Hybrid methods integrating attention mechanisms, such as DHIF-Net and UDALN, achieve improved feature modeling with relatively low TFLOPS (3.6200 and 7.3942, respectively) but require more parameters (2.6700M and 2.5681M) to encode multiscale spatial–spectral dependencies. The RECF and ADASR employ deeper networks and multibranch structures, which further increase parameter counts (3.5246M and 3.3275M) and moderate TFLOPS, reflecting the trade-off between modeling capacity and efficiency. CasFormer, a cascaded-Transformer-based method, exhibits the highest parameter count (4.1746M) and TFLOPS (10.7000), arising from its multistage attention and dual-imaging fusion modules.

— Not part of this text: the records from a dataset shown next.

@[simp] theorem setErrPhase_geom : (setErrPhase f s).geom = s.geom := rfl
@[simp] theorem setErrPhase_bound : (setErrPhase f s).bound = s.bound := rfl
@[simp] theorem setErrPhase_csActive : (setErrPhase f s).csActive = s.csActive := rfl
@[simp] theorem setErrPhase_fsm : (setErrPhase f s).fsm = s.fsm := rfl
@[simp] theorem setErrPhase_req : (setErrPhase f s).req = s.req := rfl
@[simp] theorem setErrPhase_addr : (setErrPhase f s).addr = s.addr := rfl
@[simp] theorem setErrPhase_resp : (setErrPhase f s).resp = s.resp := rfl
@[simp] theorem setErrPhase_err : (setErrPhase f s).err = { s.err with phase := f.code } := rfl
@[simp] theorem setErrPhase_policy : (setErrPhase f s).policy = s.policy := rfl
@[simp] theorem setErrPhase_chip : (setErrPhase f s).chip = s.chip := rfl
@[simp] theorem setErrPhase_outstanding : (setErrPhase f s).outstanding = s.outstanding := rfl
@[simp] theorem setErrPhase_wdata : (setErrPhase f s).wdata = s.wdata := rfl
@[simp] theorem setErrPhase_agenda : (setErrPhase f s).agenda = s.agenda := rfl
@[simp] theorem setErrPhase_busAnswers : (setErrPhase f s).busAnswers = s.busAnswers := rfl
@[simp] theorem setErrPhase_claimAnswers : (setErrPhase f s).claimAnswers = s.claimAnswers := rfl
@[simp] theorem setErrPhase_registryAnswers : (setErrPhase f s).registryAnswers = s.registryAnswers := rfl
@[simp] theorem setErrPhase_draws : (setErrPhase f s).draws = s.draws := rfl
@[simp] theorem setErrPhase_trace : (setErrPhase f s).trace = s.trace := rfl
@[simp] theorem setErrPhase_events : (setErrPhase f s).events = s.events := rfl

end

/-! ### goto -/

section
variable (f : Fsm) (s : State)

@[simp] theorem goto_geom : (goto f s).geom = s.geom := rfl
@[simp] theorem goto_bound : (goto f s).bound = s.bound := rfl
@[simp] theorem goto_csActive : (goto f s).csActive = s.csActive := rfl
@[simp] theorem goto_fsm : (goto f s).fsm = f := rfl
@[simp] theorem goto_req : (goto f s).req = s.req := rfl
@[simp] theorem goto_addr : (goto f s).addr = s.addr := rfl
@[simp] theorem goto_resp : (goto f s).resp = s.resp := rfl
@[simp] theorem goto_err : (goto f s).err = s.err := rfl
@[simp] theorem goto_policy : (goto f s).policy = s.policy := rfl
@[simp] theorem goto_chip : (goto f s).chip = s.chip := rfl
@[simp] theorem goto_outstanding : (goto f s).outstanding = s.outstanding := rfl
@[simp] theorem goto_wdata : (goto f s).wdata = s.wdata := rfl
@[simp] theorem goto_agenda : (goto f s).agenda = s.agenda := rfl
@[simp] theorem goto_busAnswers : (goto f s).busAnswers = s.busAnswers := rfl
@[simp] theorem goto_claimAnswers : (goto f s).claimAnswers = s.claimAnswers := rfl
@[simp] theorem goto_registryAnswers : (goto f s).registryAnswers = s.registryAnswers := rfl
@[simp] theorem goto_draws : (goto f s).draws = s.draws := rfl
@[simp] theorem goto_trace : (goto f s).trace = s.trace := rfl
@[simp] theorem goto_events : (goto f s).events = s.events := rfl

end

/-! ### acceptRequest -/

section
variable (op : ReqOp) (o l : Word32) (s : State)

@[simp] theorem acceptRequest_geom : (acceptRequest op o l s).geom = s.geom := rfl
@[simp] theorem acceptRequest_bound : (acceptRequest op o l s).bound = s.bound := rfl
@[simp] theorem acceptRequest_csActive : (acceptRequest op o l s).csActive = s.csActive := rfl
@[simp] theorem acceptRequest_fsm : (acceptRequest op o l s).fsm = s.fsm := rfl
@[simp] theorem acceptRequest_req : (acceptRequest op o l s).req = ⟨op, o, l, reqData op l s.wdata⟩ := rfl
@[simp] theorem acceptRequest_addr : (acceptRequest op o l s).addr = s.addr := rfl
@[simp] theorem acceptRequest_resp : (acceptRequest op o l s).resp = clearedResponse := rfl
@[simp] theorem acceptRequest_err : (acceptRequest op o l s).err = clearedError := rfl
@[simp] theorem acceptRequest_policy : (acceptRequest op o l s).policy = s.policy := rfl
@[simp] theorem acceptRequest_chip : (acceptRequest op o l s).chip = s.chip := rfl
@[simp] theorem acceptRequest_outstanding : (acceptRequest op o l s).outstanding = s.outstanding := rfl
@[simp] theorem acceptRequest_wdata : (acceptRequest op o l s).wdata = none := rfl
@[simp] theorem acceptRequest_agenda : (acceptRequest op o l s).agenda = s.agenda := rfl
@[simp] theorem acceptRequest_busAnswers : (acceptRequest op o l s).busAnswers = s.busAnswers := rfl
@[simp] theorem acceptRequest_claimAnswers : (acceptRequest op o l s).claimAnswers = s.claimAnswers := rfl
@[simp] theorem acceptRequest_registryAnswers : (acceptRequest op o l s).registryAnswers = s.registryAnswers := rfl
@[simp] theorem acceptRequest_draws : (acceptRequest op o l s).draws = s.draws := rfl
@[simp] theorem acceptRequest_trace : (acceptRequest op o l s).trace = s.trace := rfl
@[simp] theorem acceptRequest_events : (acceptRequest op o l s).events = s.events := rfl

end

/-! ### acceptConfig -/

section
variable (s : State)

@[simp] theorem acceptConfig_geom : (acceptConfig s).geom = s.geom := rfl
@[simp] theorem acceptConfig_bound : (acceptConfig s).bound = s.bound := rfl
@[simp] theorem acceptConfig_csActive : (acceptConfig s).csActive = s.csActive := rfl
@[simp] theorem acceptConfig_fsm : (acceptConfig s).fsm = s.fsm := rfl
@[simp] theorem acceptConfig_req : (acceptConfig s).req = s.req := rfl
@[simp] theorem acceptConfig_addr : (acceptConfig s).addr = s.addr := rfl
@[simp] theorem acceptConfig_resp : (acceptConfig s).resp = clearedResponse := rfl
@[simp] theorem acceptConfig_err : (acceptConfig s).err = clearedError := rfl
@[simp] theorem acceptConfig_policy : (acceptConfig s).policy = s.policy := rfl
@[simp] theorem acceptConfig_chip : (acceptConfig s).chip = s.chip := rfl
@[simp] theorem acceptConfig_outstanding : (acceptConfig s).outstanding = s.outstanding := rfl
@[simp] theorem acceptConfig_wdata : (acceptConfig s).wdata = s.wdata := rfl
@[simp] theorem acceptConfig_agenda : (acceptConfig s).agenda = s.agenda := rfl
@[simp] theorem acceptConfig_busAnswers : (acceptConfig s).busAnswers = s.busAnswers := rfl
@[simp] theorem acceptConfig_claimAnswers : (acceptConfig s).claimAnswers = s.claimAnswers := rfl
@[simp] theorem acceptConfig_registryAnswers : (acceptConfig s).registryAnswers = s.registryAnswers := rfl
@[simp] theorem acceptConfig_draws : (acceptConfig s).draws = s.draws := rfl
@[simp] theorem acceptConfig_trace : (acceptConfig s).trace = s.trace := rfl
@[simp] theorem acceptConfig_events : (acceptConfig s).events = s.events := rfl

end

/-! ### takeBusAnswer -/

section
variable (s : State)

@[simp] theorem takeBusAnswer_geom : (takeBusAnswer s).geom = s.geom := rfl
@[simp] theorem takeBusAnswer_bound : (takeBusAnswer s).bound = s.bound := rfl
@[simp] theorem takeBusAnswer_csActive : (takeBusAnswer s).csActive = s.csActive := rfl
@[simp] theorem takeBusAnswer_fsm : (takeBusAnswer s).fsm = s.fsm := rfl
@[simp] theorem takeBusAnswer_req : (takeBusAnswer s).req = s.req := rfl
@[simp] theorem takeBusAnswer_addr : (takeBusAnswer s).addr = s.addr := rfl
@[simp] theorem takeBusAnswer_resp : (takeBusAnswer s).resp = s.resp := rfl
@[simp] theorem takeBusAnswer_err : (takeBusAnswer s).err = s.err := rfl
@[simp] theorem takeBusAnswer_policy : (takeBusAnswer s).policy = s.policy := rfl
@[simp] theorem takeBusAnswer_chip : (takeBusAnswer s).chip = s.chip := rfl
@[simp] theorem takeBusAnswer_outstanding : (takeBusAnswer s).outstanding = s.outstanding := rfl
@[simp] theorem takeBusAnswer_wdata : (takeBusAnswer s).wdata = s.wdata := rfl
@[simp] theorem takeBusAnswer_agenda : (takeBusAnswer s).agenda = s.agenda := rfl
@[simp] theorem takeBusAnswer_busAnswers : (takeBusAnswer s).busAnswers = s.busAnswers.tail := rfl
@[simp] theorem takeBusAnswer_claimAnswers : (takeBusAnswer s).claimAnswers = s.claimAnswers := rfl
@[simp] theorem takeBusAnswer_registryAnswers : (takeBusAnswer s).registryAnswers = s.registryAnswers := rfl
@[simp] theorem takeBusAnswer_draws : (takeBusAnswer s).draws = s.draws + 1 := rfl
@[simp] theorem takeBusAnswer_trace : (takeBusAnswer s).trace = s.trace := rfl
@[simp] theorem takeBusAnswer_events : (takeBusAnswer s).events = s.events := rfl

end

/-! ### waitForBus -/

section
variable (s : State)

@[simp] theorem waitForBus_geom : (waitForBus s).geom = s.geom := rfl
@[simp] theorem waitForBus_bound : (waitForBus s).bound = s.bound := rfl
@[simp] theorem waitForBus_csActive : (waitForBus s).csActive = s.csActive := rfl
@[simp] theorem waitForBus_fsm : (waitForBus s).fsm = s.fsm := rfl
@[simp] theorem waitForBus_req : (waitForBus s).req = s.req := rfl
@[simp] theorem waitForBus_addr : (waitForBus s).addr = s.addr := rfl
@[simp] theorem waitForBus_resp : (waitForBus s).resp = s.resp := rfl
@[simp] theorem waitForBus_err : (waitForBus s).err = s.err := rfl
@[simp] theorem waitForBus_policy : (waitForBus s).policy = s.policy := rfl
@[simp] theorem waitForBus_chip : (waitForBus s).chip = s.chip := rfl
@[simp] theorem waitForBus_outstanding : (waitForBus s).outstanding = true := rfl
@[simp] theorem waitForBus_wdata : (waitForBus s).wdata = s.wdata := rfl
@[simp] theorem waitForBus_agenda : (waitForBus s).agenda = s.agenda := rfl
@[simp] theorem waitForBus_busAnswers : (waitForBus s).busAnswers = s.busAnswers.tail := rfl
@[simp] theorem waitForBus_claimAnswers : (waitForBus s).claimAnswers = s.claimAnswers := rfl
@[simp] theorem waitForBus_registryAnswers : (waitForBus s).registryAnswers = s.registryAnswers := rfl
@[simp] theorem waitForBus_draws : (waitForBus s).draws = s.draws + 1 := rfl
@[simp] theorem waitForBus_trace : (waitForBus s).trace = s.trace := rfl
@[simp] theorem waitForBus_events : (waitForBus s).events = s.events := rfl

end

/-! ### claimBus -/

section
variable (s : State)

@[simp] theorem claimBus_geom : (claimBus s).geom = s.geom := rfl
@[simp] theorem claimBus_bound : (claimBus s).bound = s.bound := rfl
@[simp] theorem claimBus_csActive : (claimBus s).csActive = s.csActive := rfl
@[simp] theorem claimBus_fsm : (claimBus s).fsm = s.fsm := rfl
@[simp] theorem claimBus_req : (claimBus s).req = s.req := rfl
@[simp] theorem claimBus_addr : (claimBus s).addr = s.addr := rfl
@[simp] theorem claimBus_resp : (claimBus s).resp = s.resp := rfl
@[simp] theorem claimBus_err : (claimBus s).err = s.err := rfl
@[simp] theorem claimBus_policy : (claimBus s).policy = s.policy := rfl
@[simp] theorem claimBus_chip : (claimBus s).chip = s.chip := rfl
@[simp] theorem claimBus_outstanding : (claimBus s).outstanding = s.outstanding := rfl
@[simp] theorem claimBus_wdata : (claimBus s).wdata = s.wdata := rfl
@[simp] theorem claimBus_agenda : (claimBus s).agenda = s.agenda := rfl
@[simp] theorem claimBus_busAnswers : (claimBus s).busAnswers = s.busAnswers := rfl
@[simp] theorem claimBus_claimAnswers : (claimBus s).claimAnswers = s.claimAnswers.tail := rfl
@[simp] theorem claimBus_registryAnswers : (claimBus s).registryAnswers = s.registryAnswers := rfl
@[simp] theorem claimBus_draws : (claimBus s).draws = s.draws + 1 := rfl
@[simp] theorem claimBus_trace : (claimBus s).trace = s.trace := rfl
@[simp] theorem claimBus_events : (claimBus s).events = s.events ++ [.claimBus] := rfl

end

/-! ### register -/

section
variable (s : State)

@[simp] theorem register_geom : (register s).geom = s.geom := rfl
@[simp] theorem register_bound : (register s).bound = s.bound := rfl
@[simp] theorem register_csActive : (register s).csActive = s.csActive := rfl
@[simp] theorem register_fsm : (register s).fsm = s.fsm := rfl
@[simp] theorem register_req : (register s).req = s.req := rfl
@[simp] theorem register_addr : (register s).addr = s.addr := rfl
@[simp] theorem register_resp : (register s).resp = s.resp := rfl
@[simp] theorem register_err : (register s).err = s.err := rfl
@[simp] theorem register_policy : (register s).policy = s.policy := rfl
@[simp] theorem register_chip : (register s).chip = s.chip := rfl
@[simp] theorem register_outstanding : (register s).outstanding = s.outstanding := rfl
@[simp] theorem register_wdata : (register s).wdata = s.wdata := rfl
@[simp] theorem register_agenda : (register s).agenda = s.agenda := rfl
@[simp] theorem register_busAnswers : (register s).busAnswers = s.busAnswers := rfl
@[simp] theorem register_claimAnswers : (register s).claimAnswers = s.claimAnswers := rfl
@[simp] theorem register_registryAnswers : (register s).registryAnswers = s.registryAnswers.tail := rfl
@[simp] theorem register_draws : (register s).draws = s.draws + 1 := rfl
@[simp] theorem register_trace : (register s).trace = s.trace := rfl
@[simp] theorem register_events : (register s).events = s.events ++ [.register s.entry] := rfl

end

/-! ### unregister -/

section
variable (s : State)

@[simp] theorem unregister_geom : (unregister s).geom = s.geom := rfl
@[simp] theorem unregister_bound : (unregister s).bound = s.bound := rfl
@[simp] theorem unregister_csActive : (unregister s).csActive = s.csActive := rfl
@[simp] theorem unregister_fsm : (unregister s).fsm = s.fsm := rfl
@[simp] theorem unregister_req : (unregister s).req = s.req := rfl
@[simp] theorem unregister_addr : (unregister s).addr = s.addr := rfl
@[simp] theorem unregister_resp : (unregister s).resp = s.resp := rfl
@[simp] theorem unregister_err : (unregister s).err = s.err := rfl
@[simp] theorem unregister_policy : (unregister s).policy = s.policy := rfl
@[simp] theorem unregister_chip : (unregister s).chip = s.chip := rfl
@[simp] theorem unregister_outstanding : (unregister s).outstanding = s.outstanding := rfl
@[simp] theorem unregister_wdata : (unregister s).wdata = s.wdata := rfl
@[simp] theorem unregister_agenda : (unregister s).agenda = s.agenda := rfl
@[simp] theorem unregister_busAnswers : (unregister s).busAnswers = s.busAnswers := rfl
@[simp] theorem unregister_claimAnswers : (unregister s).claimAnswers = s.claimAnswers := rfl
@[simp] theorem unregister_registryAnswers : (unregister s).registryAnswers = s.registryAnswers.tail := rfl
@[simp] theorem unregister_draws : (unregister s).draws = s.draws + 1 := rfl
@[simp] theorem unregister_trace : (unregister s).trace = s.trace := rfl
@[simp] theorem unregister_events : (unregister s).events = s.events ++ [.unregister s.entry] := rfl

end

/-! ### releaseDevice -/

section
variable (s : State)

@[simp] theorem releaseDevice_geom : (releaseDevice s).geom = ⟨0, 0⟩ := rfl
@[simp] theorem releaseDevice_bound : (releaseDevice s).bound = false := rfl
@[simp] theorem releaseDevice_csActive : (releaseDevice s).csActive = s.csActive := rfl
@[simp] theorem releaseDevice_fsm : (releaseDevice s).fsm = s.fsm := rfl
@[simp] theorem releaseDevice_req : (releaseDevice s).req = s.req := rfl
@[simp] theorem releaseDevice_addr : (releaseDevice s).addr = s.addr := rfl
@[simp] theorem releaseDevice_resp : (releaseDevice s).resp = s.resp := rfl
@[simp] theorem releaseDevice_err : (releaseDevice s).err = s.err := rfl
@[simp] theorem releaseDevice_policy : (releaseDevice s).policy = s.policy := rfl
@[simp] theorem releaseDevice_chip : (releaseDevice s).chip = s.chip := rfl
@[simp] theorem releaseDevice_outstanding : (releaseDevice s).outstanding = s.outstanding := rfl
@[simp] theorem releaseDevice_wdata : (releaseDevice s).wdata = s.wdata := rfl
@[simp] theorem releaseDevice_agenda : (releaseDevice s).agenda = s.agenda := rfl
@[simp] theorem releaseDevice_busAnswers : (releaseDevice s).busAnswers = s.busAnswers := rfl
@[simp] theorem releaseDevice_claimAnswers : (releaseDevice s).claimAnswers = s.claimAnswers := rfl
@[simp] theorem releaseDevice_registryAnswers : (releaseDevice s).registryAnswers = s.registryAnswers := rfl
@[simp] theorem releaseDevice_draws : (releaseDevice s).draws = s.draws := rfl
@[simp] theorem releaseDevice_trace : (releaseDevice s).trace = s.trace := rfl
@[simp] theorem releaseDevice_events : (releaseDevice s).events = s.events ++ [.releaseBus] := rfl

The QOM achieves a balanced profile with 2.9307M parameters and 8.6024 TFLOPS. Its design incorporates spatial and channel attention modules together with quadratic optimization, allowing the network to selectively focus on informative features and suppress irrelevant information. Compared with simpler CNNs, the QOM attains significantly higher PSNR and lower RMSE, SAM, and ERGAS, demonstrating superior fusion quality. Compared with large-scale Transformers such as CasFormer, the QOM maintains competitive performance while using fewer computational resources, illustrating that its hierarchical attention mechanism and lightweight optimization effectively balance model complexity and reconstruction accuracy. Overall, these results reveal that the QOM achieves a favorable trade-off between efficiency and performance, confirming the rationality of its network design for real-world hyperspectral image fusion.
7.
Noise Sensitivity Studies
7.1
Noise-Aware Fusion Mechanism of QOM
In real-world hyperspectral imaging, LR_HS and HR_MS observations are inevitably corrupted by noise, which propagates through both spatial degradation and spectral response processes as described in Eqs. (1)–(3). Robust fusion under such conditions therefore requires effective suppression of noise while preserving spatial structures and spectral consistency.
The robustness of the QOM mainly stems from its two-stage design. In the first stage, the CNN-based initial fusion exploits spatial and spectral redundancy in the data. With the aid of spatial and channel attention, the network suppresses noise-dominated responses while retaining informative structures, yielding a stable initial estimate even under increased noise levels.
In the second stage, the quadratic optimization refinement enforces global consistency with the physical degradation model. By constraining the fused image to simultaneously agree with LR_HS and HR_MS observations, noise components that are inconsistent with the imaging process are further attenuated, leading to improved stability and fidelity.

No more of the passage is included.